Find minimum value of $|z|+|z-e^{ix}|+|z-5e^{ix}|+|z-7e^{ix}|+|z-32e^{ix}|$ where $z$ is a complex number

Question

Find minimum value of $$|z|+|z-e^{ix}|+|z-5e^{ix}|+|z-7e^{ix}|+|z-32e^{ix}|$$ where $z$ is a complex number.

we notice that we have to minimze the sum of distances from the points in the argand plane $(0,e^{ix},5e^{ix},7e^{ix},32e^{ix})$.We also see these points are on a straight line which makes an angle $x$ with real axix. .We now rotate the plane by $x$ radians anticlockwise so that the points lie on the real line.Let the coordinates of $z$ after rotation be $(h,k)$.Intuitively this does not change the minimum.So now we have to minimise: $$\sqrt{h^2+k^2}+\sqrt{{(h-1)}^2+k^2}+\sqrt{{(h-5)}^2+k^2}+\sqrt{{h-7)}^2+k^2}+\sqrt{{(h-32)}^2+k^2}$$ which happens when $k=0$.We minimize $$f(h)=|h|+|h-1|+|h-5|+|h-7|+|h-32|$$ But $f(h)$ becomes a lenear function for each of the intervals $h\in [-\infty,0],[0,1],[1,5],[5,7],[7,32],[32,\infty]$.But a lenear function achieves its maximum and minimum at the endpoints of interval.

We seek:$$\min(f(0),f(1),f(5),f(7),f(32))=f(5)=38$$

Is it good? I am looking for alternative proofs

Answer 1

You can use only the triangle inequality:

$$|z| + |z-32 e^{ix}| \ge |32 e^{ix}| = 32 \\ |z-e^{ix}| + |z - 7 e^{ix}| \ge |7 e^{ix} - e^{ix}| = 6 \\ |z- 5e^{ix}| \ge 0$$

Adding up we get : $f(z) \ge 32 + 6 + 0 = 38$. We have equality for $z = 5e^{ix}$ ( an easy but important check). Conversely, if we have equality then necessarily $|z- 5 e^{ix}| = 0$ so $z = 5 e^{ix}$.

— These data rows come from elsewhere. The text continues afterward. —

theorem test_decode_reserved_opcodes :
    decode [0x15, 0x00] = .error (.reservedOpcode 0x15) ∧ decode [0x24] = .error (.reservedOpcode 0x24) ∧
    decode [0x4E, 0, 0, 0, 0] = .error (.reservedOpcode 0x4E) ∧ decode [0x78] = .error (.reservedOpcode 0x78) ∧
    decode [0x94] = .error (.reservedOpcode 0x94) ∧ decode [0xB8] = .error (.reservedOpcode 0xB8) ∧
    decode [0xE9, 0, 0] = .error (.reservedOpcode 0xE9) ∧ decode [0xFF] = .error (.reservedOpcode 0xFF) :=
  ⟨rfl, rfl, rfl, rfl, rfl, rfl, rfl, rfl⟩

theorem test_decode_truncated :
    decode [] = .error .noByte ∧ decode [0x01, 0x00] = .error (.truncated 3) ∧
    decode [0x4A, 0xFF, 0xFF] = .error (.truncated 4) ∧ decode [0x14] = .error (.truncated 2) ∧
    decode [0xC8, 0x05] = .error (.truncated 3) :=
  ⟨rfl, rfl, rfl, rfl, rfl⟩

theorem test_decode_reserved_nibble :
    decode [0x14, 0x10] = .error (.reservedNibble 0x14 0x10) ∧
    decode [0x03, 0x1E, 0x00, 0x01] = .error (.reservedNibble 0x03 0x1E) ∧
    decode [0x50, 0x00, 0x80, 0x12] = .error (.reservedNibble 0x50 0x12) :=
  ⟨rfl, rfl, rfl⟩

/-- The opcode table numbers a row's bits from the least significant bit of its first byte. -/
theorem test_table_word : decodeTableWord 32 0x1234094C = some (.sti16 (.r16 .w0) 0x1234) := rfl

theorem test_table_word_reserved : decodeTableWord 16 0x1014 = none := rfl

/-! ### One step of each instruction (spec/95_test_vectors.md sections 3 to 6) -/

theorem test_addr8_wraps :
    seen (step (machine [0x00, 0x10] { rz with r0 := 0xC8, r1 := 0x64 } []))
      (fun t => (t.regs.r0, t.regs.ic, t.status)) = some (0x2C, 2, .halted) := by decide

theorem test_addr8_same_register :
    seen (step (machine [0x00, 0x00] { rz with r0 := 0x81 } []))
      (fun t => (t.regs.r0, t.regs.ic, t.status)) = some (0x02, 2, .halted) := by decide

theorem test_addr16_wraps :
    seen (step (machine [0x02, 0xA9] { rz with w0 := 0xFFFF, w1 := 2 } []))
      (fun t => (t.regs.w0, t.regs.ic, t.status)) = some (1, 2, .halted) := by decide

theorem test_addi8_wraps :
    seen (step (machine [0x01, 0x00, 0x05] { rz with r0 := 0xFE } []))
      (fun t => (t.regs.r0, t.regs.ic, t.status)) = some (3, 3, .halted) := by decide

theorem test_addi16_on_sp :
    seen (step (machine [0x03, 0x0E, 0x00, 0x01] { rz with sp := 0xFF80 } []))
      (fun t => (t.regs.sp, t.regs.ic, t.status)) = some (0x80, 4, .halted) := by decide

theorem test_subr8_borrows :
    seen (step (machine [0x04, 0x32] { rz with r2 := 5, r3 := 7 } []))
      (fun t => (t.regs.r2, t.regs.ic, t.status)) = some (0xFE, 2, .halted) := by decide

theorem test_subr16_borrows :
    seen (step (machine [0x06, 0xA9] { rz with w1 := 1 } []))
      (fun t => (t.regs.w0, t.regs.ic, t.status)) = some (0xFFFF, 2, .halted) := by decide

theorem test_subi8_borrows :
    seen (step (machine [0x05, 0x00, 0x01] rz []))
      (fun t => (t.regs.r0, t.regs.ic, t.status)) = some (0xFF, 3, .halted) := by decide

theorem test_subi16_on_sp :
    seen (step (machine [0x07, 0x0E, 0x02, 0x00] { rz with sp := 0x10 } []))
      (fun t => (t.regs.sp, t.regs.ic, t.status)) = some (0x0E, 4, .halted) := by decide

theorem test_andr8 :
    seen (step (machine [0x08, 0x54] { rz with r4 := 0xF0, r5 := 0x3C } []))
      (fun t => (t.regs.r4, t.regs.ic, t.status)) = some (0x30, 2, .halted) := by decide

theorem test_andr16 :
    seen (step (machine [0x0A, 0xA9] { rz with w0 := 0xFF00, w1 := 0x0FF0 } []))
      (fun t => (t.regs.w0, t.regs.ic, t.status)) = some (0x0F00, 2, .halted) := by decide

theorem test_andi8 :
    seen (step (machine [0x09, 0x04, 0x0F] { rz with r4 := 0xAB } []))
      (fun t => (t.regs.r4, t.regs.ic, t.status)) = some (0x0B, 3, .halted) := by decide

theorem test_andi16_on_fl :
    seen (step (machine [0x0B, 0x0C, 0x07, 0x00] { rz with fl := 0xFFFF } []))
      (fun t => (t.regs.fl, t.regs.ic, t.status)) = some (7, 4, .halted) := by decide

theorem test_orr8 :
    seen (step (machine [0x0C, 0x10] { rz with r0 := 0x0F, r1 := 0xF0 } []))
      (fun t => (t.regs.r0, t.regs.ic, t.status)) = some (0xFF, 2, .halted) := by decide

theorem test_orr16 :
    seen (step (machine [0x0E, 0xA9] { rz with w0 := 0x1200, w1 := 0x34 } []))
      (fun t => (t.regs.w0, t.regs.ic, t.status)) = some (0x1234, 2, .halted) := by decide

theorem test_ori8 :
    seen (step (machine [0x0D, 0x00, 0x80] { rz with r0 := 1 } []))
      (fun t => (t.regs.r0, t.regs.ic, t.status)) = some (0x81, 3, .halted) := by decide

theorem test_ori16 :
    seen (step (machine [0x0F, 0x0A, 0x00, 0x80] { rz with w1 := 1 } []))
      (fun t => (t.regs.w1, t.regs.ic, t.status)) = some (0x8001, 4, .halted) := by decide

theorem test_xorr8_clears :
    seen (step (machine [0x10, 0x33] { rz with r3 := 0x5A } []))
      (fun t => (t.regs.r3, t.regs.ic, t.status)) = some (0, 2, .halted) := by decide

theorem test_xorr16 :
    seen (step (machine [0x12, 0xA9] { rz with w0 := 0xAAAA, w1 := 0xFFFF } []))
      (fun t => (t.regs.w0, t.regs.ic, t.status)) = some (0x5555, 2, .halted) := by decide

theorem test_xori8 :
    seen (step (machine [0x11, 0x00, 0xFF] { rz with r0 := 0x0F } []))
      (fun t => (t.regs.r0, t.regs.ic, t.status)) = some (0xF0, 3, .halted) := by decide

theorem test_xori16 :
    seen (step (machine [0x13, 0x09, 0xFF, 0xFF] { rz with w0 := 0x1234 } []))
      (fun t => (t.regs.w0, t.regs.ic, t.status)) = some (0xEDCB, 4, .halted) := by decide

theorem test_not8 :
    seen (step (machine [0x14, 0x07] { rz with r7 := 0x5A } []))
      (fun t => (t.regs.r7, t.regs.ic, t.status)) = some (0xA5, 2, .halted) := by decide

theorem test_not16 :
    seen (step (machine [0x16, 0x09] rz []))
      (fun t => (t.regs.w0, t.regs.ic, t.status)) = some (0xFFFF, 2, .halted) := by decide

theorem test_eqr8_equal :
    seen (step (machine [0x18, 0x67] { rz with r7 := 50, r6 := 50 } []))
      (fun t => (t.regs.fl, t.regs.ic, t.status)) = some (1, 2, .halted) := by decide

theorem test_eqr8_is_unsigned :
    seen (step (machine [0x18, 0x10] { rz with r0 := 0xFF, r1 := 1, fl := 0xFFF0 } []))
      (fun t => (t.regs.fl, t.regs.ic, t.status)) = some (2, 2, .halted) := by decide

theorem test_eqr16_reads_ic :
    seen (step (machine [0x1A, 0x9B] rz []))
      (fun t => (t.regs.fl, t.regs.ic, t.status)) = some (1, 2, .halted) := by decide

theorem test_eqr16_less :
    seen (step (machine [0x1A, 0x9A] { rz with w1 := 1, w0 := 0x8000 } []))
      (fun t => (t.regs.fl, t.regs.ic, t.status)) = some (4, 2, .halted) := by decide

theorem test_eqi8_less :
    seen (step (machine [0x19, 0x00, 0x0A] { rz with r0 := 3 } []))
      (fun t => (t.regs.fl, t.regs.ic, t.status)) = some (4, 3, .halted) := by decide

theorem test_eqi8_equal :
    seen (step (machine [0x19, 0x00, 0x00] rz []))
      (fun t => (t.regs.fl, t.regs.ic, t.status)) = some (1, 3, .halted) := by decide

theorem test_eqi16_equal :
    seen (step (machine [0x1B, 0x09, 0xFF, 0xFF] { rz with w0 := 0xFFFF } []))
      (fun t => (t.regs.fl, t.regs.ic, t.status)) = some (1, 4, .halted) := by decide

theorem test_eqi16_on_sp :
    seen (step (machine [0x1B, 0x0E, 0x00, 0x00] rz []))
      (fun t => (t.regs.fl, t.regs.ic, t.status)) = some (1, 4, .halted) := by decide

theorem test_inc8_is_isolated :
    seen (step (machine [0x1C, 0x00] { rz with r0 := 0xFF, w0 := 0xFF } []))
      (fun t => (t.regs.r0, t.regs.w0)) = some (0, 0xFF) := by decide

theorem test_inc16_wraps :
    seen (step (machine [0x1E, 0x0A] { rz with w1 := 0xFFFF } []))
      (fun t => (t.regs.w1, t.regs.ic, t.status)) = some (0, 2, .halted) := by decide

theorem test_inc16_on_fixed_zero :
    seen (step (fixedZero (machine [0x1E, 0x0F] rz [])))
      (fun t => (t.read16 .zr, t.regs.ic)) = some (0, 2) := by decide

theorem test_dec8_wraps :
    seen (step (machine [0x20, 0x01] rz []))
      (fun t => (t.regs.r1, t.regs.ic, t.status)) = some (0xFF, 2, .halted) := by decide

theorem test_dec16 :
    seen (step (machine [0x22, 0x09] { rz with w0 := 0x100 } []))
      (fun t => (t.regs.w0, t.regs.ic, t.status)) = some (0xFF, 2, .halted) := by decide

theorem test_str8 :
    seen (step (machine [0x40, 0x52] { rz with r2 := 1, r5 := 9 } []))
      (fun t => (t.regs.r2, t.regs.ic, t.status)) = some (9, 2, .halted) := by decide

theorem test_str16_to_sp :
    seen (step (machine [0x48, 0x9E] { rz with w0 := 7 } []))
      (fun t => (t.regs.sp, t.regs.ic, t.status)) = some (7, 2, .halted) := by decide

theorem test_str16_reads_ic :
    seen (step (machine [0x48, 0xB9] { rz with w0 := 7 } []))
      (fun t => (t.regs.w0, t.regs.ic, t.status)) = some (0, 2, .halted) := by decide

theorem test_sti8 :
    seen (step (machine [0x44, 0x01, 0x03] rz []))
      (fun t => (t.regs.r1, t.regs.ic, t.status)) = some (3, 3, .halted) := by decide

theorem test_sti16_on_fl :
    seen (step (machine [0x4C, 0x0C, 0x02, 0x00] rz []))
      (fun t => (t.regs.fl, t.regs.ic, t.status)) = some (2, 4, .halted) := by decide

theorem test_sti16_on_vp :
    seen (step (machine [0x4C, 0x08, 0x10, 0x00] { rz with vp := 0x8000 } []))
      (fun t => (t.regs.vp, t.regs.ic, t.status)) = some (0x10, 4, .halted) := by decide

theorem test_stmr8 :
    seen (step (machine [0x42, 0x00, 0x01, 0x03] { rz with r3 := 0xAA } []))
      (fun t => (t.mem, t.regs.ic)) = some ([(0x100, 0xAA)], 4) := by decide

theorem test_stmr8_last_byte :
    seen (step (machine [0x42, 0xFF, 0xFF, 0x00] { rz with r0 := 7 } []))
      (fun t => (t.mem, t.regs.ic)) = some ([(0xFFFF, 7)], 4) := by decide

theorem test_stmr16_little_endian :
    seen (step (machine [0x4A, 0x00, 0x80, 0x09] { rz with w0 := 0x1234 } []))
      (fun t => t.mem) = some [(0x8000, 0x34), (0x8001, 0x12)] := by decide

theorem test_stmr16_at_the_end :
    failure (step (machine [0x4A, 0xFF, 0xFF, 0x09] { rz with w0 := 1 } [])) = some (.memoryBounds 0xFFFF 2) := by decide

theorem test_stm8 :
    seen (step (machine [0x46, 0x00, 0x01, 0x19] rz []))
      (fun t => (t.mem, t.regs.ic)) = some ([(0x100, 25)], 4) := by decide

theorem test_stm8_zero_removes_the_entry :
    seen (step (machine [0x46, 0x00, 0x01, 0x00] rz [(0x100, 7), (0x101, 3)]))
      (fun t => t.mem) = some [(0x101, 3)] := by decide

theorem test_ld8 :
    seen (step (machine [0x50, 0x00, 0x01, 0x02] rz [(0x100, 0x42)]))
      (fun t => (t.regs.r2, t.regs.ic, t.status)) = some (0x42, 4, .halted) := by decide

theorem test_ld16_little_endian :
    seen (step (machine [0x58, 0x00, 0x80, 0x0A] rz [(0x8000, 0x34), (0x8001, 0x12)]))
      (fun t => (t.regs.w1, t.regs.ic, t.status)) = some (0x1234, 4, .halted) := by decide

theorem test_ld16_into_ic :
    failure (step (machine [0x58, 0x00, 0x00, 0x0B] rz [])) = some (.icWrite 0 11) := by decide

theorem test_swp8 :
    seen (step (machine [0x60, 0x10] { rz with r0 := 1, r1 := 2 } []))
      (fun t => (t.regs.r0, t.regs.r1)) = some (2, 1) := by decide

theorem test_swp16_with_sp :
    seen (step (machine [0x68, 0xE9] { rz with w0 := 0x200, sp := 0x10 } []))
      (fun t => (t.regs.w0, t.regs.sp)) = some (0x10, 0x200) := by decide

theorem test_swp16_with_ic :
    failure (step (machine [0x68, 0xB9] { rz with w0 := 1 } [])) = some (.icWrite 0 11) := by decide

theorem test_push8 :
    seen (step (machine [0x80, 0x03] { rz with r3 := 7 } []))
      (fun t => (t.mem, t.regs.sp)) = some ([(0, 7)], 1) := by decide

theorem test_push8_wraps_sp :
    seen (step (machine [0x80, 0x00] { rz with r0 := 9, sp := 0xFFFF } []))
      (fun t => (t.mem, t.regs.sp)) = some ([(0xFFFF, 9)], 0) := by decide

theorem test_push16_pushes_old_sp :
    seen (step (machine [0x88, 0x0E] { rz with sp := 0x10 } []))
      (fun t => (t.byteAt 0x10, t.byteAt 0x11, t.regs.sp)) = some (0x10, 0, 0x12) := by decide

theorem test_push16_at_the_end :
    failure (step (machine [0x88, 0x09] { rz with w0 := 1, sp := 0xFFFF } [])) = some (.memoryBounds 0xFFFF 2) := by decide

theorem test_pushi8 :
    seen (step (machine [0x84, 0x2A] rz []))
      (fun t => (t.mem, t.regs.sp, t.regs.ic)) = some ([(0, 42)], 1, 2) := by decide

theorem test_pushi16 :
    seen (step (machine [0x8C, 0x34, 0x12] { rz with sp := 4 } []))
      (fun t => (t.mem, t.regs.sp, t.regs.ic)) = some ([(4, 0x34), (5, 0x12)], 6, 3) := by decide

theorem test_pop8 :
    seen (step (machine [0x90, 0x00] { rz with sp := 1 } [(0, 0x77)]))
      (fun t => (t.regs.r0, t.regs.sp)) = some (0x77, 0) := by decide

theorem test_pop8_wraps_sp :
    seen (step (machine [0x90, 0x00] rz [(0xFFFF, 5)]))
      (fun t => (t.regs.r0, t.regs.sp)) = some (5, 0xFFFF) := by decide

theorem test_pop16_wraps_sp :
    seen (step (machine [0x98, 0x09] rz [(0xFFFE, 0xCD), (0xFFFF, 0xAB)]))
      (fun t => (t.regs.w0, t.regs.sp)) = some (0xABCD, 0xFFFE) := by decide

theorem test_pop16_into_sp :
    seen (step (machine [0x98, 0x0E] { rz with sp := 2 } [(1, 0x40)]))
      (fun t => (t.regs.sp, t.regs.ic)) = some (0x4000, 2) := by decide

theorem test_ldv8 :
    seen (step (machine [0xA0, 0x00] { rz with r0 := 0x10 } []))
      (fun t => (t.regs.vp, t.regs.ic, t.status)) = some (0x8010, 2, .halted) := by decide

theorem test_ldv16_wraps :
    seen (step (machine [0xA8, 0x09] { rz with w0 := 0x8000 } []))
      (fun t => (t.regs.vp, t.regs.ic, t.status)) = some (0, 2, .halted) := by decide

theorem test_ldv16_reads_old_vp :
    seen (step (machine [0xA8, 0x08] rz []))
      (fun t => (t.regs.vp, t.regs.ic, t.status)) = some (0, 2, .halted) := by decide

theorem test_ldvi8_zero_extends :
    seen (step (machine [0xA4, 0xFF] rz []))
      (fun t => (t.regs.vp, t.regs.ic, t.status)) = some (0x80FF, 2, .halted) := by decide

theorem test_ldvi16 :
    seen (step (machine [0xAC, 0xFF, 0x7F] rz []))
      (fun t => (t.regs.vp, t.regs.ic, t.status)) = some (0xFFFF, 3, .halted) := by decide

theorem test_ulv :
    seen (step (machine [0xB0] { rz with vp := 0x8010 } []))
      (fun t => (t.regs.vp, t.regs.ic, t.status)) = some (0x8000, 1, .halted) := by decide

theorem test_jmp :
    seen (step (machine ([0xC0, 0x07, 0x00] ++ List.replicate 5 0) rz []))
      (fun t => (t.regs.ic, t.status)) = some (7, .running) := by decide

theorem test_jmp_to_the_end :
    seen (step (machine [0xC0, 0x03, 0x00] rz []))
      (fun t => (t.regs.ic, t.status)) = some (3, .halted) := by decide

theorem test_be_taken :
    seen (step (machine ([0xC8, 0x05, 0x00] ++ List.replicate 2 0) { rz with fl := 1 } []))
      (fun t => (t.regs.ic, t.status)) = some (5, .halted) := by decide

theorem test_be_reads_bit_0 :
    seen (step (machine ([0xC8, 0x05, 0x00] ++ List.replicate 2 0) { rz with fl := 0xFFFE } []))
      (fun t => (t.regs.ic, t.status)) = some (3, .running) := by decide

theorem test_bne_taken :
    seen (step (machine [0xD0, 0x00, 0x00] { rz with fl := 4 } []))
      (fun t => (t.regs.ic, t.status)) = some (0, .running) := by decide

theorem test_bne_not_taken :
    seen (step (machine [0xD0, 0x00, 0x00] { rz with fl := 1 } []))
      (fun t => (t.regs.ic, t.status)) = some (3, .halted) := by decide

theorem test_bg_taken :
    seen (step (machine ([0xD8, 0x09, 0x00] ++ List.replicate 6 0) { rz with fl := 2 } []))
      (fun t => (t.regs.ic, t.status)) = some (9, .halted) := by decide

Note: $x$ is a parameter, $z$ is the variable.

Answer 2

This is not a formal approach but a trick I devised by myself. I shall be grateful if someone can provide it formally. Here's the approach.

Given, $$\left|z-r_{1}\right|+\left|z-r_{2}\right|+\left|z-r_{3}\right|+\left|z-r_{4}\right|+\left|z-r_{5}\right|+ \dots +\left|z-r_n\right|$$

Open the modulus such that the coefficient of $z$ is either $1$ or $0$. If it is zero, you straight away get the minimum, if it is $1$ just put $z$ such that it is the higher $r_i$ in the interval of expansion.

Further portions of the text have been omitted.